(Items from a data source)
-- ==== Sys2Proof/Machine/FlagsSystem.lean ====
section
/-! DEFINITION. Flag instructions, NOP, BRK, RTI and unrecognised opcodes (47_flags_system.md). -/

namespace Sys2Proof.Machine

/-- CLC: `C <- 0` (R152). -/
def execClc (s : State) : Result :=
  .next (s.mapCpu fun c => { c with flags := { c.flags with c := false } })

/-- SEC: `C <- 1` (R153). -/
def execSec (s : State) : Result :=
  .next (s.mapCpu fun c => { c with flags := { c.flags with c := true } })

/-- CLI: `I <- 0` (R154). -/
def execCli (s : State) : Result :=
  .next (s.mapCpu fun c => { c with flags := { c.flags with i := false } })

/-- SEI: `I <- 1` (R155). -/
def execSei (s : State) : Result :=
  .next (s.mapCpu fun c => { c with flags := { c.flags with i := true } })

/-- CLD: `D <- 0` (R156). -/
def execCld (s : State) : Result :=
  .next (s.mapCpu fun c => { c with flags := { c.flags with d := false } })

/-- SED: `D <- 1` (R157). -/
def execSed (s : State) : Result :=
  .next (s.mapCpu fun c => { c with flags := { c.flags with d := true } })

/-- CLV: `V <- 0` (R158). -/
def execClv (s : State) : Result :=
  .next (s.mapCpu fun c => { c with flags := { c.flags with v := false } })

/-- NOP: nothing beyond the step's own fetch and cost (R159). -/
def execNop (s : State) : Result := .next s

/-- BRK: skip the padding byte without reading it, set `B`, then the entry shared with the interrupts
through 0xFFFE, whatever `I` holds (R160). -/
def execBrk (s : State) : Result :=
  .next ((s.mapCpu fun c =>
    { c with pc := c.pc + 1, flags := { c.flags with b := true } }).enterVector 0xFFFE)

/-- RTI (R161). -/
def execRti (s : State) : Result := .next s.returnFromInterrupt

/-- An unrecognised opcode: a 1-byte no-op; nothing beyond the step's own fetch and cost (R162). -/
def execUndef (_op : Byte) (s : State) : Result := .next s


end Sys2Proof.Machine
end

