-- ==== Sys2Proof/Tests/Slice0.lean ====
section
/-! SUPPORT. Tests: ill-formed instructions refused, words written out from the spec's encodings, one step
per instruction with the values of 95_test_vectors.md, and a witness for the hypotheses of each
statement. -/

namespace Sys2Proof.Tests

open Sys2Proof Sys2Proof.Machine

/-! ### WellFormed: one ill-formed term for each check (empty cells of R75) -/

theorem test_illformed_lda_zpy : Instr.wf (.lda (.mem (.zpy 0))) = false := by decide

theorem test_illformed_adc_zpy : Instr.wf (.adc (.mem (.zpy 0))) = false := by decide

theorem test_illformed_sbc_zpy : Instr.wf (.sbc (.mem (.zpy 0))) = false := by decide

theorem test_illformed_and_zpy : Instr.wf (.and (.mem (.zpy 0))) = false := by decide

theorem test_illformed_ora_zpy : Instr.wf (.ora (.mem (.zpy 0))) = false := by decide

theorem test_illformed_eor_zpy : Instr.wf (.eor (.mem (.zpy 0))) = false := by decide

theorem test_illformed_cmp_zpy : Instr.wf (.cmp (.mem (.zpy 0))) = false := by decide

theorem test_illformed_ldx_zpx : Instr.wf (.ldx (.mem (.zpx 0))) = false := by decide

theorem test_illformed_ldy_absy : Instr.wf (.ldy (.mem (.absy 0))) = false := by decide

theorem test_illformed_cpx_zpx : Instr.wf (.cpx (.mem (.zpx 0))) = false := by decide

theorem test_illformed_cpy_indx : Instr.wf (.cpy (.mem (.indx 0))) = false := by decide

theorem test_illformed_sta_zpy : Instr.wf (.sta (.zpy 0)) = false := by decide

theorem test_illformed_stx_zpx : Instr.wf (.stx (.zpx 0)) = false := by decide

theorem test_illformed_sty_absx : Instr.wf (.sty (.absx 0)) = false := by decide

theorem test_illformed_bit_zpx : Instr.wf (.bit (.zpx 0)) = false := by decide

theorem test_illformed_inc_absy : Instr.wf (.inc (.absy 0)) = false := by decide

theorem test_illformed_dec_indy : Instr.wf (.dec (.indy 0)) = false := by decide

theorem test_illformed_asl_absy : Instr.wf (.asl (.mem (.absy 0))) = false := by decide

theorem test_illformed_lsr_indx : Instr.wf (.lsr (.mem (.indx 0))) = false := by decide

theorem test_illformed_rol_zpy : Instr.wf (.rol (.mem (.zpy 0))) = false := by decide

theorem test_illformed_ror_indy : Instr.wf (.ror (.mem (.indy 0))) = false := by decide

theorem test_illformed_undef_documented : Instr.wf (.undef 0x00) = false := by decide

/-! ### Decode: at least one word of every constructor, from the Encoding lines of R100 to R162; bit 0 of the
word is bit 0 of the first byte -/

theorem test_decode_loads :
    [decodeTableWord 16 0x10A9,
      decodeTableWord 24 0x1234AD,
      decodeTableWord 16 0x40A1,
      decodeTableWord 16 0x40B1,
      decodeTableWord 24 0x1234B9,
      decodeTableWord 16 0x00A2,
      decodeTableWord 16 0x10B6,
      decodeTableWord 24 0x1234BE,
      decodeTableWord 16 0xFFA0,
      decodeTableWord 16 0x10B4,
      decodeTableWord 24 0x1234BC] =
    [some (.lda (.imm 0x10)),
      some (.lda (.mem (.abs 0x1234))),
      some (.lda (.mem (.indx 0x40))),
      some (.lda (.mem (.indy 0x40))),
      some (.lda (.mem (.absy 0x1234))),
      some (.ldx (.imm 0x00)),
      some (.ldx (.mem (.zpy 0x10))),
      some (.ldx (.mem (.absy 0x1234))),
      some (.ldy (.imm 0xFF)),
      some (.ldy (.mem (.zpx 0x10))),
      some (.ldy (.mem (.absx 0x1234)))] := by decide

theorem test_decode_stores :
    [decodeTableWord 24 0x03008D,
      decodeTableWord 16 0x4091,
      decodeTableWord 16 0xF096,
      decodeTableWord 16 0x0394] =
    [some (.sta (.abs 0x0300)),
      some (.sta (.indy 0x40)),
      some (.stx (.zpy 0xF0)),
      some (.sty (.zpx 0x03))] := by decide

theorem test_decode_arith :
    [decodeTableWord 16 0x0169,
      decodeTableWord 16 0xF0E9,
      decodeTableWord 16 0x0F29,
      decodeTableWord 16 0x8009,
      decodeTableWord 16 0xFF49,
      decodeTableWord 16 0x1024,
      decodeTableWord 24 0x20022C,
      decodeTableWord 16 0x10E6,
      decodeTableWord 24 0x0800CE,
      decodeTableWord 8 0xE8,
      decodeTableWord 8 0xC8,
      decodeTableWord 8 0xCA,
      decodeTableWord 8 0x88] =
    [some (.adc (.imm 0x01)),
      some (.sbc (.imm 0xF0)),
      some (.and (.imm 0x0F)),
      some (.ora (.imm 0x80)),
      some (.eor (.imm 0xFF)),
      some (.bit (.zp 0x10)),
      some (.bit (.abs 0x2002)),
      some (.inc (.zp 0x10)),
      some (.dec (.abs 0x0800)),
      some (.inx),
      some (.iny),
      some (.dex),
      some (.dey)] := by decide

theorem test_decode_shifts :
    [decodeTableWord 8 0x0A,
      decodeTableWord 8 0x4A,
      decodeTableWord 8 0x2A,
      decodeTableWord 24 0x03006E,
      decodeTableWord 24 0x12341E] =
    [some (.asl .acc),
      some (.lsr .acc),
      some (.rol .acc),
      some (.ror (.mem (.abs 0x0300))),
      some (.asl (.mem (.absx 0x1234)))] := by decide

theorem test_decode_compares :
    [decodeTableWord 16 0x10C9,
      decodeTableWord 16 0x05E0,
      decodeTableWord 24 0x1234CC] =
    [some (.cmp (.imm 0x10)),
      some (.cpx (.imm 0x05)),
      some (.cpy (.mem (.abs 0x1234)))] := by decide

theorem test_decode_branches :
    [decodeTableWord 16 0x1010,
      decodeTableWord 16 0x0230,
      decodeTableWord 16 0xFB50,
      decodeTableWord 16 0x0170,
      decodeTableWord 16 0x8090,
      decodeTableWord 16 0x01B0,
      decodeTableWord 16 0x05D0,
      decodeTableWord 16 0xFEF0] =
    [some (.bpl 0x10),
      some (.bmi 0x02),
      some (.bvc 0xFB),
      some (.bvs 0x01),
      some (.bcc 0x80),
      some (.bcs 0x01),
      some (.bne 0x05),
      some (.beq 0xFE)] := by decide

theorem test_decode_jumps :
    [decodeTableWord 24 0x12344C,
      decodeTableWord 24 0x12FF6C,
      decodeTableWord 24 0x900020,
      decodeTableWord 8 0x60] =
    [some (.jmp (.abs 0x1234)),
      some (.jmp (.ind 0x12FF)),
      some (.jsr 0x9000),
      some (.rts)] := by decide

theorem test_decode_stack :
    [decodeTableWord 8 0x48,
      decodeTableWord 8 0x08,
      decodeTableWord 8 0x68,
      decodeTableWord 8 0x28,
      decodeTableWord 8 0xAA,
      decodeTableWord 8 0xA8,
      decodeTableWord 8 0x8A,
      decodeTableWord 8 0x98,
      decodeTableWord 8 0xBA,
      decodeTableWord 8 0x9A] =
    [some (.pha),
      some (.php),
      some (.pla),
      some (.plp),
      some (.tax),
      some (.tay),
      some (.txa),
      some (.tya),
      some (.tsx),
      some (.txs)] := by decide

theorem test_decode_flags :
    [decodeTableWord 8 0x18,
      decodeTableWord 8 0x38,
      decodeTableWord 8 0x58,
      decodeTableWord 8 0x78,
      decodeTableWord 8 0xD8,
      decodeTableWord 8 0xF8,
      decodeTableWord 8 0xB8,
      decodeTableWord 8 0xEA,
      decodeTableWord 8 0x00,
      decodeTableWord 8 0x40,
      decodeTableWord 8 0x02,
      decodeTableWord 8 0xFF,
      decodeTableWord 8 0x89] =
    [some (.clc),
      some (.sec),
      some (.cli),
      some (.sei),
      some (.cld),
      some (.sed),
      some (.clv),
      some (.nop),
      some (.brk),
      some (.rti),
      some (.undef 0x02),
      some (.undef 0xFF),
      some (.undef 0x89)] := by decide

/-- Bytes cut short are rejected by name. -/
theorem test_decode_cut_short :
    decodeTableWord 0 0 = none ∧ (decode [0xAD, 0x02]).isOk = false ∧ (decode []).isOk = false := by
  decide

/-! ### One step: start states and what is looked at -/

/-- The base state of 95_test_vectors.md section 0: power-on, `S` = 0xFF, `PC` = 0x8000, vertical mirroring, in a
CPU run with 100 cycles left. -/
def base : State :=
  { State.powerOn with
    cpu := { State.powerOn.cpu with sp := 0xFF, pc := 0x8000, budget := 100 }
    config := { Configuration.powerOn with mirroring := .vertical }
    phase := .running .vblank }

/-- The base state with registers and the packed flags set. -/
def cpu (a x y sp p : Byte) : State :=
  { base with cpu := { base.cpu with a := a, x := x, y := y, sp := sp, flags := Flags.unpack p } }

/-- Bytes stored beforehand, RAM in its four images. -/
def mem (s : State) (l : List (Addr × Byte)) : State := l.foldl (fun s c => s.placeByte c.1 c.2) s

/-- Bytes of PPU memory stored beforehand. -/
def ppu (s : State) (l : List (Nat × Byte)) : State :=
  { s with ppuMem := l.foldl (fun m c => Cells.write m c.1 c.2) s.ppuMem }

/-- The state after one step of the instruction with these bytes at `PC`. -/
def after (s : State) (bs : List Byte) : Option State :=
  match step (mem s ((List.range bs.length).map fun k => (s.cpu.pc + BitVec.ofNat 16 k, bs.getD k 0))) with
  | .next t => some t
  | _ => none
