-- ==== Sys2Proof/Machine/Ops.lean ====
section
/-! DEFINITION. The named operations over registers, program counter, RAM, keyboard and program store, and raising an
exception (R8, R185). -/

namespace Sys2Proof.Machine

/-! ## Registers and program counter -/

/-- `x[i]` (R8). No register is hardwired (R22). -/
def State.getReg (s : State) (r : RegNum) : Word := s.regs[r]

/-- `x[i] <- v` (R8). -/
def State.setReg (s : State) (r : RegNum) (v : Word) : State := { s with regs := s.regs.set r v }

/-- `pc <- target` (R8). -/
def State.setPc (s : State) (target : Nat) : State := { s with pc := target }

/-- `pc <- pc + 1`, which does not wrap (R26, R27). -/
def State.advance (s : State) : State := { s with pc := s.pc + 1 }

/-- `status <- v` (R32). -/
def State.setStatus (s : State) (v : Status) : State := { s with status := v }

/-- The state with its GPU unit replaced. -/
def State.setGpu (s : State) (g : Gpu) : State := { s with gpu := some g }

/-! ## RAM -/

/-- `MemRead(addr, 1)` (R52). -/
def State.memRead (s : State) (a : Word) : Except Exception Word :=
  if a.toNat < s.ramSize then .ok (s.ram.read a.toNat) else .error (.memRangeFault a)

/-- `MemWrite(addr, 1, v)` (R53). -/
def State.memWrite (s : State) (a : Word) (v : Word) : Except Exception State :=
  if a.toNat < s.ramSize then .ok { s with ram := s.ram.write a.toNat v } else .error (.memRangeFault a)

/-! ## Keyboard -/

/-- `KeyNext()`: the next character code and the state without it; `none` while there is none (R150). -/
def State.keyNext (s : State) : Option (KeyCode × State) :=
  match s.keyboard with
  | [] => none
  | c :: cs => some (c, { s with keyboard := cs })

/-! ## Program store -/

/-- `Fetch(a)` (R59). -/
def State.fetch (s : State) (a : Nat) : Except Exception Instr :=
  if s.progBase ≤ a then
    match s.prog[a - s.progBase]? with
    | some i => .ok i
    | none => .error (.fetchFault a)
  else .error (.fetchFault a)

/-! ## Exceptions -/

/-- `raise e` (R185): nothing is written, `pc` stays, and the status becomes `Faulted(e)`. There is no handler and no
return from an exception (R190). -/
def raise (e : Exception) (s : State) : Result := .next (s.setStatus (.faulted e))

/-- The end of an instruction begun in `s`: its next state, or the exception it raised, taken in `s`. -/
def complete (s : State) : Except Exception State → Result
  | .ok t => .next t
  | .error e => raise e s

end Sys2Proof.Machine
end

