-- ==== Sys2Proof/Machine/ControlInstrs.lean ====
section
/-! DEFINITION. JMP, JAL, JZ, JNZ, JBT (44_control_flow.md). A jump never faults on its target; the fetch of the next step
does (R145). -/

namespace Sys2Proof.Machine

/-- The link register, written by JAL (R21). -/
def linkReg : RegNum := 2

/-- A conditional jump: to the target, or to the next instruction (R142 to R144). -/
def jumpIf (taken : Bool) (target : Operand) (s : State) : Result :=
  .next (if taken then s.setPc (val target s).toNat else s.advance)

/-- JMP (R140). -/
def execJmp (target : Operand) (s : State) : Result := .next (s.setPc (val target s).toNat)

/-- JAL (R141): the link value wraps (R27). The form with the register operand 2 is refused (R84 g, log 13). -/
def execJal (target : Operand) (s : State) : Result :=
  if target = .reg linkReg then .refused .jalLinkOperand
  else .next ((s.setReg linkReg (u16 ((s.pc + 1 : Nat) : Int))).setPc (val target s).toNat)

/-- JZ (R142). -/
def execJz (target cond : Operand) (s : State) : Result := jumpIf (isZeroWord (val cond s)) target s

/-- JNZ (R143). -/
def execJnz (target cond : Operand) (s : State) : Result := jumpIf (!isZeroWord (val cond s)) target s

/-- JBT (R144). -/
def execJbt (target x y : Operand) (s : State) : Result := jumpIf (isGreater (val x s) (val y s)) target s

end Sys2Proof.Machine
end

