-- ==== Sys2Proof/Machine/Core.lean ====
section
/-! DEFINITION. The machine as the host sees it. -/

def Sys2Proof.core : Host.Core :=
  { State := Sys2Proof.Machine.State
    Fault := Sys2Proof.Machine.Fault
    Refusal := Sys2Proof.Machine.Refusal
    step := Sys2Proof.Machine.step
    reset := Sys2Proof.Machine.State.reset }
end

● **TASK INSTRUCTIONS**:
Wherever the string "none" occurs in the entries, copy that whole line.

● **PROBLEM SOLUTION**:
    decodeTableWord 0 0 = none ∧ (decode [0xAD, 0x02]).isOk = false ∧ (decode []).isOk = false := by
  | _ => none
/-- `KeyNext()`: the next character code and the state without it; `none` while there is none (R150). -/
  | [] => none
    | none => .error (.fetchFault a)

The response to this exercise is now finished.